ECONOMIC AND SOCIETAL IMPACTS

Changing policy: As described above, this research could have significant implications for our understanding of conditions with high prevalence and of great importance to health (particularly child health) in resource-limited settings. An open approach to data deposition and dissemination will help in the development of clinical trials based on my findings that could have health policy implications. Over the period of the Fellowship and beyond (2-10 years) I will engage with global health organisations like WHO and UNICEF to ensure that policy implications of my work are fully explored.

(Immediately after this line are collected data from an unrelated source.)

-- ==== Sys2Proof/Machine/Float.lean ====
section
/-!
DEFINITION. Floating point (opcodes 6 and 7, R137 to R143).
-/
namespace Sys2Proof.Machine

def isFp (w : Word) (code : Nat) : Bool := isFn w 6 code || isFn w 7 code
/-- Opcode 6 works on single registers, opcode 7 on pairs. -/
def narrowFp (w : Word) : Bool := opcodeOf w == 6
def fmtOf (w : Word) : Fmt := if narrowFp w then f36 else f72
def fpLat (w : Word) : Nat := if narrowFp w then 4 else 5
/-- The operands x, y and z of Table 5-11. -/
def Core.fpA (c : Core) (w : Word) : Nat := if narrowFp w then (c.srcA w).toNat else (c.pairA w).toNat
def Core.fpB (c : Core) (w : Word) : Nat := if narrowFp w then (c.srcB w).toNat else (c.pairB w).toNat
def Core.fpD (c : Core) (w : Word) : Nat := if narrowFp w then (c.srcD w).toNat else (c.pairD w).toNat
/-- The write of a result, as writes with a latency and as landings of a long operation. -/
def fpWr (w : Word) (lat v : Nat) : Effs :=
  if narrowFp w then wr (dstOf w) (BitVec.ofNat 36 v) lat else wrPair (dstOf w) (BitVec.ofNat 72 v) lat
def fpLands (w : Word) (v : Nat) : List Land := (fpWr w 0 v).map (·.1)
/-- An operation with the latency of its format. -/
def fpEffs (w : Word) (r : Nat × BitVec 5) : Effs × BitVec 5 := (fpWr w (fpLat w) r.1, r.2)

/-- FADD: x + y. -/
def execFadd (x : At) (w : Word) (s : State) : Out :=
  s.issue x w (isFp w 0) (fpOp x.core (fpLat w) fun c => fpEffs w ((fmtOf w).add c.rm c.trapUF false (c.fpA w) (c.fpB w)))

/-- FSUB: x − y. -/
def execFsub (x : At) (w : Word) (s : State) : Out :=
  s.issue x w (isFp w 1) (fpOp x.core (fpLat w) fun c => fpEffs w ((fmtOf w).add c.rm c.trapUF true (c.fpA w) (c.fpB w)))

/-- FMUL. -/
def execFmul (x : At) (w : Word) (s : State) : Out :=
  s.issue x w (isFp w 2) (fpOp x.core (fpLat w) fun c => fpEffs w ((fmtOf w).mul c.rm c.trapUF (c.fpA w) (c.fpB w)))

/-- FMA: x × y + z. -/
def execFma (x : At) (w : Word) (s : State) : Out :=
  s.issue x w (isFp w 5) (fpOp x.core (fpLat w) fun c => fpEffs w ((fmtOf w).fma c.rm c.trapUF false false (c.fpA w) (c.fpB w) (c.fpD w)))

/-- FMS: x × y − z. -/
def execFms (x : At) (w : Word) (s : State) : Out :=
  s.issue x w (isFp w 6) (fpOp x.core (fpLat w) fun c => fpEffs w ((fmtOf w).fma c.rm c.trapUF false true (c.fpA w) (c.fpB w) (c.fpD w)))

/-- FNMA: −(x × y) + z. -/
def execFnma (x : At) (w : Word) (s : State) : Out :=
  s.issue x w (isFp w 7) (fpOp x.core (fpLat w) fun c => fpEffs w ((fmtOf w).fma c.rm c.trapUF true false (c.fpA w) (c.fpB w) (c.fpD w)))

/-- FDIV: x / y, a long operation. -/
def execFdiv (x : At) (w : Word) (s : State) : Out :=
  s.issue x w (isFp w 3) (fpLong x (if narrowFp w then 20 else 38) fun c =>
    let r := (fmtOf w).div c.rm c.trapUF (c.fpA w) (c.fpB w)
    (fpLands w r.1, r.2))

/-- FSQRT, a long operation. -/
def execFsqrt (x : At) (w : Word) (s : State) : Out :=
  s.issue x w (isFp w 4) (fpLong x 24 fun c =>
    let r := (fmtOf w).sqrt c.rm c.trapUF (c.fpA w)
    (fpLands w r.1, r.2))

/-- FMIN (R138). -/
def execFmin (x : At) (w : Word) (s : State) : Out :=
  s.issue x w (isFp w 8) (fpOp x.core 1 fun c =>
    let r := (fmtOf w).minMax false (c.fpA w) (c.fpB w)
    (fpWr w 1 r.1, r.2))

/-- FMAX (R138). -/
def execFmax (x : At) (w : Word) (s : State) : Out :=
  s.issue x w (isFp w 9) (fpOp x.core 1 fun c =>
    let r := (fmtOf w).minMax true (c.fpA w) (c.fpB w)
    (fpWr w 1 r.1, r.2))

/-- FABS: the sign bit cleared. -/
def execFabs (x : At) (w : Word) (s : State) : Out :=
  s.issue x w (isFp w 10) (compute x.core fun c => fpWr w 1 (c.fpA w % 2 ^ ((fmtOf w).eb + (fmtOf w).fb)))

/-- FNEG: the sign bit inverted. -/
def execFneg (x : At) (w : Word) (s : State) : Out :=
  s.issue x w (isFp w 11) (compute x.core fun c => fpWr w 1 (c.fpA w ^^^ 2 ^ ((fmtOf w).eb + (fmtOf w).fb)))

/-- FSGNJ: x with the sign bit of y. -/
def execFsgnj (x : At) (w : Word) (s : State) : Out :=
  s.issue x w (isFp w 14) (compute x.core fun c => fpWr w 1 ((fmtOf w).sgnj (c.fpA w) (c.fpB w)))

/-- FCMP: FL from the relation (Table 5-12). -/
def execFcmp (x : At) (w : Word) (s : State) : Out :=
  s.issue x w (isFp w 12) (fpOp x.core 2 fun c =>
    let r := (fmtOf w).cmp (c.fpA w) (c.fpB w)
    ([(.fl 0 r.1.1, 2), (.fl 1 r.1.2.1, 2), (.fl 2 r.1.2.2.1, 2), (.fl 3 r.1.2.2.2, 2)], r.2))

/-- FCLASS: D is a single register in both groups. -/
def execFclass (x : At) (w : Word) (s : State) : Out :=
  s.issue x w (isFp w 13) (compute x.core fun c => wr (dstOf w) (BitVec.ofNat 36 ((fmtOf w).cls (c.fpA w))) 1)

/-- CVT.36.W. -/
def execCvt36W (x : At) (w : Word) (s : State) : Out :=
  s.issue x w (isFn w 6 16) (fpOp x.core 4 fun c => fpEffs w (f36.ofInt c.rm c.trapUF (c.srcA w).toInt))

/-- CVT.36.WU. -/
def execCvt36Wu (x : At) (w : Word) (s : State) : Out :=
  s.issue x w (isFn w 6 17) (fpOp x.core 4 fun c => fpEffs w (f36.ofInt c.rm c.trapUF (c.srcA w).toNat))

/-- CVT.W.36 (R142). -/
def execCvtW36 (x : At) (w : Word) (s : State) : Out :=
  s.issue x w (isFn w 6 18) (fpOp x.core 4 fun c => fpEffs w (f36.toInt c.rm false 36 (c.srcA w).toNat))

/-- CVT.WU.36 (R142). -/
def execCvtWu36 (x : At) (w : Word) (s : State) : Out :=
  s.issue x w (isFn w 6 19) (fpOp x.core 4 fun c => fpEffs w (f36.toInt c.rm true 36 (c.srcA w).toNat))

/-- CVT.W.36.Z: towards zero. -/
def execCvtW36Z (x : At) (w : Word) (s : State) : Out :=
  s.issue x w (isFn w 6 20) (fpOp x.core 4 fun c => fpEffs w (f36.toInt 1 false 36 (c.srcA w).toNat))

/-- CVT.36.B32: exact (R79). -/
def execCvt36B32 (x : At) (w : Word) (s : State) : Out :=
  s.issue x w (isFn w 6 21) (fpOp x.core 4 fun c => fpEffs w ((b32.widenExact f36 ((c.srcA w).toNat % 2 ^ 32), 0)))

/-- CVT.B32.36: rounded (R80). -/
def execCvtB3236 (x : At) (w : Word) (s : State) : Out :=
  s.issue x w (isFn w 6 22) (fpOp x.core 4 fun c => fpEffs w (f36.narrow b32 c.rm c.trapUF (c.srcA w).toNat))

/-- CVT.36.72: from a pair (R143). -/
def execCvt3672 (x : At) (w : Word) (s : State) : Out :=
  s.issue x w (isFn w 6 23) (fpOp x.core 4 fun c => fpEffs w (f72.narrow f36 c.rm c.trapUF (c.pairA w).toNat))

/-- CVT.72.D. -/
def execCvt72D (x : At) (w : Word) (s : State) : Out :=
  s.issue x w (isFn w 7 16) (fpOp x.core 5 fun c => fpEffs w (f72.ofInt c.rm c.trapUF (c.pairA w).toInt))

/-- CVT.72.DU. -/
def execCvt72Du (x : At) (w : Word) (s : State) : Out :=
  s.issue x w (isFn w 7 17) (fpOp x.core 5 fun c => fpEffs w (f72.ofInt c.rm c.trapUF (c.pairA w).toNat))

/-- CVT.D.72 (R142). -/
def execCvtD72 (x : At) (w : Word) (s : State) : Out :=
  s.issue x w (isFn w 7 18) (fpOp x.core 5 fun c => fpEffs w (f72.toInt c.rm false 72 (c.pairA w).toNat))

/-- CVT.DU.72 (R142). -/
def execCvtDu72 (x : At) (w : Word) (s : State) : Out :=
  s.issue x w (isFn w 7 19) (fpOp x.core 5 fun c => fpEffs w (f72.toInt c.rm true 72 (c.pairA w).toNat))

/-- CVT.D.72.Z. -/
def execCvtD72Z (x : At) (w : Word) (s : State) : Out :=
  s.issue x w (isFn w 7 20) (fpOp x.core 5 fun c => fpEffs w (f72.toInt 1 false 72 (c.pairA w).toNat))

/-- CVT.72.B64 (R79). -/
def execCvt72B64 (x : At) (w : Word) (s : State) : Out :=
  s.issue x w (isFn w 7 21) (fpOp x.core 5 fun c => fpEffs w ((b64.widenExact f72 ((c.pairA w).toNat % 2 ^ 64), 0)))

/-- CVT.B64.72 (R80). -/
def execCvtB6472 (x : At) (w : Word) (s : State) : Out :=
  s.issue x w (isFn w 7 22) (fpOp x.core 5 fun c => fpEffs w (f72.narrow b64 c.rm c.trapUF (c.pairA w).toNat))

/-- CVT.72.36: a single register to a pair (R143). -/
def execCvt7236 (x : At) (w : Word) (s : State) : Out :=
  s.issue x w (isFn w 7 23) (fpOp x.core 5 fun c => fpEffs w (widen3672 (c.srcA w).toNat))

end Sys2Proof.Machine
end

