-- ==== Sys2Proof/Machine/Registers.lean ====
section
/-!
DEFINITION. Accesses to control registers (R7 to R10, R286): by a core, by the host through BAR0 (R458, Table 18-7), and the reads
with effects of their own (R585).
-/
namespace Sys2Proof.Machine

/-! ## BAR0 of a data function (Table 18-7) -/

/-- A dword of a function's pending-bit array. -/
def State.pbaDw (s : State) (fn i : Nat) : Nat :=
  (List.range 32).foldl (fun a b => if (smGet [] s.hep.pend fn).contains (32 * i + b) then a + 2 ^ b else a) 0

/-- F_STATE of data function v. -/
def State.fState (s : State) (v : Nat) : Nat :=
  match s.fOwner v with
  | some n => 2 ^ 31 + (if s.cmpState n = .running then 2 ^ 30 else 0) + n * 2 ^ 25
  | none => 0

/-- A read of BAR0 of data function v. -/
def State.fRead (s : State) (v off : Nat) : Nat :=
  if off < 0x8000 then s.msixDw (1 + v) (off / 4)
  else if off < 0x8100 then s.pbaDw (1 + v) ((off - 0x8000) / 4)
  else if off = 0xC000 then s.fState v
  else if off = 0xC004 then (s.ctlGet (o_hepHdb v)).toNat
  else if off = 0xC008 then (if v = 0 then s.hep.fint else 0)
  else 0

/-! ## BAR0 of any function -/

/-- A read of BAR0: of PF0 the control space, with the MSI-X table and its pending bits in frames 0x1E and 0x1F (R470). -/
def State.bar0Read (s : State) (fn off : Nat) : State × Nat :=
  if fn ≠ 0 then (s, s.fRead (fn - 1) off)
  else if off / 0x10000 = 0x1E then (s, if off % 0x10000 < 0x8000 then s.msixDw 0 (off % 0x10000 / 4) else 0)
  else if off / 0x10000 = 0x1F then (s, if off % 0x10000 < 0x100 then s.pbaDw 0 (off % 0x10000 / 4) else 0)
  else
    let r := s.ctlRead .host off
    (r.1, r.2.toNat)

def State.bar0Write (s : State) (fn off v : Nat) : State :=
  if fn ≠ 0 then s.fnWrite (fn - 1) off v
  else if off / 0x10000 = 0x1E then (if off % 0x10000 < 0x8000 then s.msixWrite 0 (off % 0x10000 / 4) v else s)
  else if off / 0x10000 = 0x1F then s
  else s.ctlWrite .host off (r32 v)

/-- The function answers at BAR0: memory space enabled, not in D3hot or in function-level reset (R472), and for PF0 the frame runs (R453, R458, R540). -/
def State.bar0Open (s : State) (fn off : Nat) : Bool := s.mse fn && !s.inFlr fn && (fn != 0 || s.frameUp off)

/-- A host request to BAR0 of a function: `dws` is its length, `be` its byte enables; a write carries its value (R458). -/
def execHostBar0Access (fn off dws be : Nat) (write : Option Nat) (err : TlpErr) (s : State) : Out :=
  let off := off % (if fn = 0 then 0x1000000 else 0x10000)
  let good : Bool := dws == 1 && be == 15 && off % 4 == 0
  if 33 ≤ fn ∨ !fbit (s.ctlGet o_hepStatus) 30 then .next s
  else if s.seen fn err ≠ .none then .next (s.tlpError fn err)
  else match write with
    | none =>
      let (s, turn) := s.readTurn
      if !turn then .next s
      else if !s.bar0Open fn off then .next ((s.aer fn true 20).emit (.completion 1 [] false))
      else if !good then .next (((s.cfgOne fn 0x04 27).aer fn true 15).emit (.completion 4 [] false))
      else
        let r := s.bar0Read fn off
        .next (r.1.emit (.completion 0 (valOct r.2 4) false))
    | some v =>
      if !s.credited then .next s
      else if !s.bar0Open fn off then .next (s.closedWrite fn)
      else if !good then .next (s.hepCount 2 fn)
      else .next (s.bar0Write fn off v)

/-! ## One register -/

/-- A read of a register by a sender that reaches it; the host receives the value. -/
def State.regRead (s : State) (who : Sender) (off : Nat) : State :=
  let off := off % 0x1000000 / 4 * 4
  if !s.reach who off then s
  else
    let r := s.ctlRead who off
    match who with
    | .host => r.1.emit (.completion 0 (valOct r.2.toNat 4) false)
    | .core _ => r.1

/-- A read of a register with fields that a read clears (R10). -/
def execRcRead (who : Sender) (off : Nat) (s : State) : Out := .next (s.regRead who off)
/-- A read of UCNTH of an uncore counter (R585). -/
def execUcnthRead (who : Sender) (frame k : Nat) (s : State) : Out :=
  if frame < 12 ∧ k < 8 then .next (s.regRead who (o_pmuUcnth frame k)) else .next s
/-- A read of UCNTL of an uncore counter (R585). -/
def execUcntlRead (who : Sender) (frame k : Nat) (s : State) : Out :=
  if frame < 12 ∧ k < 8 then .next (s.regRead who (o_pmuUcntl frame k)) else .next s
/-- A write of a register (R9, R287). -/
def execRegisterWrite (who : Sender) (off : Nat) (value : BitVec 32) (s : State) : Out :=
  let off := off % 0x1000000 / 4 * 4
  if s.reach who off then .next (s.ctlWrite who off value) else .next s

end Sys2Proof.Machine
end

Health and wellbeing: I hope this research can be used to support the development of new strategies to prevent and treat EED and malnutrition. Clinically-applicable outputs may be available within 10 years and might help to address a number of UN Sustainable Development Goals, most notably the commitments to end poverty, hunger, and to improve health and wellbeing of populations around the world.

Ethical society: The development of an in vitro system to conduct mechanism-directed work on intestinal barrier function with human samples will help towards the aim of reducing, refining and replacing the use of animals in biomedical research.

Wealth creation: The research will showcase internationally competitive and innovative science originating from a UK centre, encouraging investment from academic, charitable and commercial sectors. The international collaborations developed will help to position UK researchers for investment opportunities from non-UK funding agencies within 5 years.